** TASK STATEMENT **
All lines of the material below that include the string "List" are to be copied.

*** AVAILABLE DATA ***

-- ==== Sys2Proof/Machine/LinkEvents.lean ====
section
/-!
DEFINITION. Machine/LinkEvents.lean: the receiver, break and link reset, and the transmitter (spec 09 R152 to R155, R159, R165; 08
R141).
-/

namespace Sys2Proof.Machine

/-! ## The receiver (R152, R153) -/

/-- The receiver hunts; no gap is measured (R152). -/
def Link.hunt (l : Link) : Link := { l with receiver := .hunting, gapStart := none }

/-- A complete frame: check value, frame kind, room in the buffer (R153). `bytes` are those behind the length byte. -/
def Link.checkFrame (len : Byte) (bytes : List Byte) (l : Link) : Link :=
  let body := bytes.take len.toNat
  if leNat (bytes.drop len.toNat) ≠ (crc16 (len :: body)).toNat then
    { l with counters := { l.counters with crcErrors := satInc l.counters.crcErrors } }
  else if byteAt body 0 ≠ 1 then l
  else if l.rxBuffer.length < Config.rxFrames then
    { l with rxBuffer := l.rxBuffer ++ [⟨byteAt body 1, byteAt body 2, body.drop 3⟩] }
  else { l with counters := { l.counters with overruns := satInc l.counters.overruns } }

/-- A length byte outside 3 to 250: the partial frame is discarded, and the length error counter rises (R152). -/
def Link.lengthErrorByte (l : Link) : Link :=
  { l.hunt with counters := { l.counters with lengthErrors := satInc l.counters.lengthErrors } }

/-- A byte in BODY: kept; the last one completes the frame, which is checked (R152). -/
def Link.bodyByte (clock : Nat) (len : Byte) (kept : List Byte) (b : Byte) (l : Link) : Link :=
  if kept.length + 1 = len.toNat + 2 then l.hunt.checkFrame len (kept ++ [b])
  else { l with receiver := .body len (kept ++ [b]), gapStart := some clock }

/-- The receiver takes a delivered byte by its state (R152); during a break no byte is delivered (R154). -/
def Link.takeByte (clock : Nat) (b : Byte) (l : Link) : Link :=
  if l.inBreak then l
  else
    match l.receiver with
    | .hunting => if b = 0x96 then { l with receiver := .length, gapStart := some clock } else l
    | .length => if badLengthByte b then l.lengthErrorByte else { l with receiver := .body b [], gapStart := some clock }
    | .body len kept => l.bodyByte clock len kept b

/-- The byte `b` is the last one of the frame in BODY. -/
def Link.completes (l : Link) : Bool :=
  match l.receiver with
  | .body len kept => kept.length + 1 == len.toNat + 2
  | .hunting | .length => false

/-- BYTE_DELIVERED (R152). -/
def execByteDelivered (b : Byte) (s : State) : Host.Outcome State Fault Refusal :=
  .next (if s.power = .on then s.modLink (Link.takeByte s.clock b) else s)

/-- FRAME_RECEIVED: the byte that completes a frame, which is checked (R153). -/
def execFrameReceived (b : Byte) (s : State) : Host.Outcome State Fault Refusal :=
  .next (if s.power = .on && s.link.completes then s.modLink (Link.takeByte s.clock b) else s)

/-- LENGTH_ERROR: a byte in LENGTH that is no length (R152). -/
def execLengthError (b : Byte) (s : State) : Host.Outcome State Fault Refusal :=
  .next
    (if s.power = .on && s.link.receiver = .length && badLengthByte b then s.modLink (Link.takeByte s.clock b) else s)

/-- FRAME_TIMEOUT: more than 2 ms pass inside a frame (R152). -/
def execFrameTimeout (s : State) : Host.Outcome State Fault Refusal :=
  .next
    (match s.link.gapStart with
    | none => s
    | some g =>
      ((s.passTo (g + Config.gapLimit)).modLink Link.hunt).modCounters fun c =>
        { c with frameTimeouts := satInc c.frameTimeouts })

/-! ## Break and link reset (R154, R155) -/

/-- BREAK: the break is recognised and the gap timer stops (R154). -/
def execBreakRecognised (s : State) : Host.Outcome State Fault Refusal :=
  .next (if s.power = .on then s.modLink fun l => { l with inBreak := true, gapStart := none } else s)

/-- A reply whose frame has not begun waits in the slot. -/
def Link.replyWaits (l : Link) : Bool := l.replySlot.any (fun x => !x.begun)

/-- The link reset (R155): receiver, buffer and duplicate record, an unbegun reply, the go-back, the silence timer, the counter. -/
def State.linkReset (s : State) : State :=
  let s := s.modLink fun l =>
    { l with
      receiver := .hunting
      gapStart := none
      inBreak := false
      rxBuffer := []
      dup := { l.dup with valid := false }
      replySlot := if l.replyWaits then none else l.replySlot }
  let s := s.setReports s.reports.goBack
  s.restartSilence.modCounters fun c => { c with linkResets := satInc c.linkResets }

/-- LINK_RESET: at the end of a break (R155); a Reset Device whose reply it discards resets the device at once (R165). -/
def execLinkReset (s : State) : Host.Outcome State Fault Refusal :=
  .next
    (if s.power = .on then
      if s.link.resetPending && s.link.replyWaits then s.linkReset.deviceReset .request else s.linkReset
    else s)

/-! ## The transmitter (R159) -/

/-- How long the line takes for a run of bytes, ten bits each at the rate in force, in 250 ns units rounded up (R151, log 17). -/
def lineTime (rate bytes : Nat) : Nat := (bytes * 10 * 4000000 + rate - 1) / rate

/-- The transmitter begins a frame. -/
def State.beginFrame (s : State) (kind : TxKind) (bytes : List Byte) : State :=
  s.modLink fun l => { l with tx := some ⟨kind, bytes, s.clock + lineTime s.baud.lineRate bytes.length⟩ }

/-- REPLY_FRAME_BEGIN: the arbiter of an idle transmitter begins a waiting reply (R159). -/
def execReplyFrameBegin (s : State) : Host.Outcome State Fault Refusal :=
  .next
    (match s.link.tx, s.link.replySlot with
    | none, some slot =>
      if slot.begun then s
      else (s.beginFrame .reply slot.reply.frame).modLink fun l => { l with replySlot := some { slot with begun := true } }
    | _, _ => s)

/-- REPLY_FRAME_END: the slot empties (R156); a pending Reset Device resets the device (R165), and a break in progress goes on. -/
def execReplyFrameEnd (s : State) : Host.Outcome State Fault Refusal :=
  .next
    (if s.link.tx.any (fun t => t.kind = .reply) then
      if s.link.resetPending then (s.deviceReset .request).modLink fun l => { l with inBreak := s.link.inBreak }
      else s.modLink fun l => { l with tx := none, replySlot := none }
    else s)

/-- The offered report is sent: its marks are set, and a stopped retransmit timer starts (R141, R142). -/
def ReportUnit.send (now : Nat) (r : ReportUnit) : ReportUnit :=
  { r with
    queue := markSent r.queue
    timer := match r.timer with
      | none => some (now + r.timeout * 1000)
      | some t => some t }

/-- The report that an idle transmitter begins next: none while a reply waits (R159). -/
def State.reportToSend (s : State) : Option Entry :=
  if s.link.tx.isNone && !s.link.replyWaits then s.reports.offered else none

/-- REPORT_FRAME_BEGIN (R141, R159). -/
def execReportFrameBegin (s : State) : Host.Outcome State Fault Refusal :=
  .next
    (match s.reportToSend with
    | none => s
    | some e => (s.setReports (s.reports.send s.micros)).beginFrame .report e.frame)

/-- REPORT_FRAME_END (R159). -/
def execReportFrameEnd (s : State) : Host.Outcome State Fault Refusal :=
  .next (if s.link.tx.any (fun t => t.kind = .report) then s.modLink fun l => { l with tx := none } else s)

end Sys2Proof.Machine
end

*** End of AVAILABLE DATA ***

** WORKED SOLUTION **
def Link.checkFrame (len : Byte) (bytes : List Byte) (l : Link) : Link :=
def Link.bodyByte (clock : Nat) (len : Byte) (kept : List Byte) (b : Byte) (l : Link) : Link :=
def State.beginFrame (s : State) (kind : TxKind) (bytes : List Byte) : State :=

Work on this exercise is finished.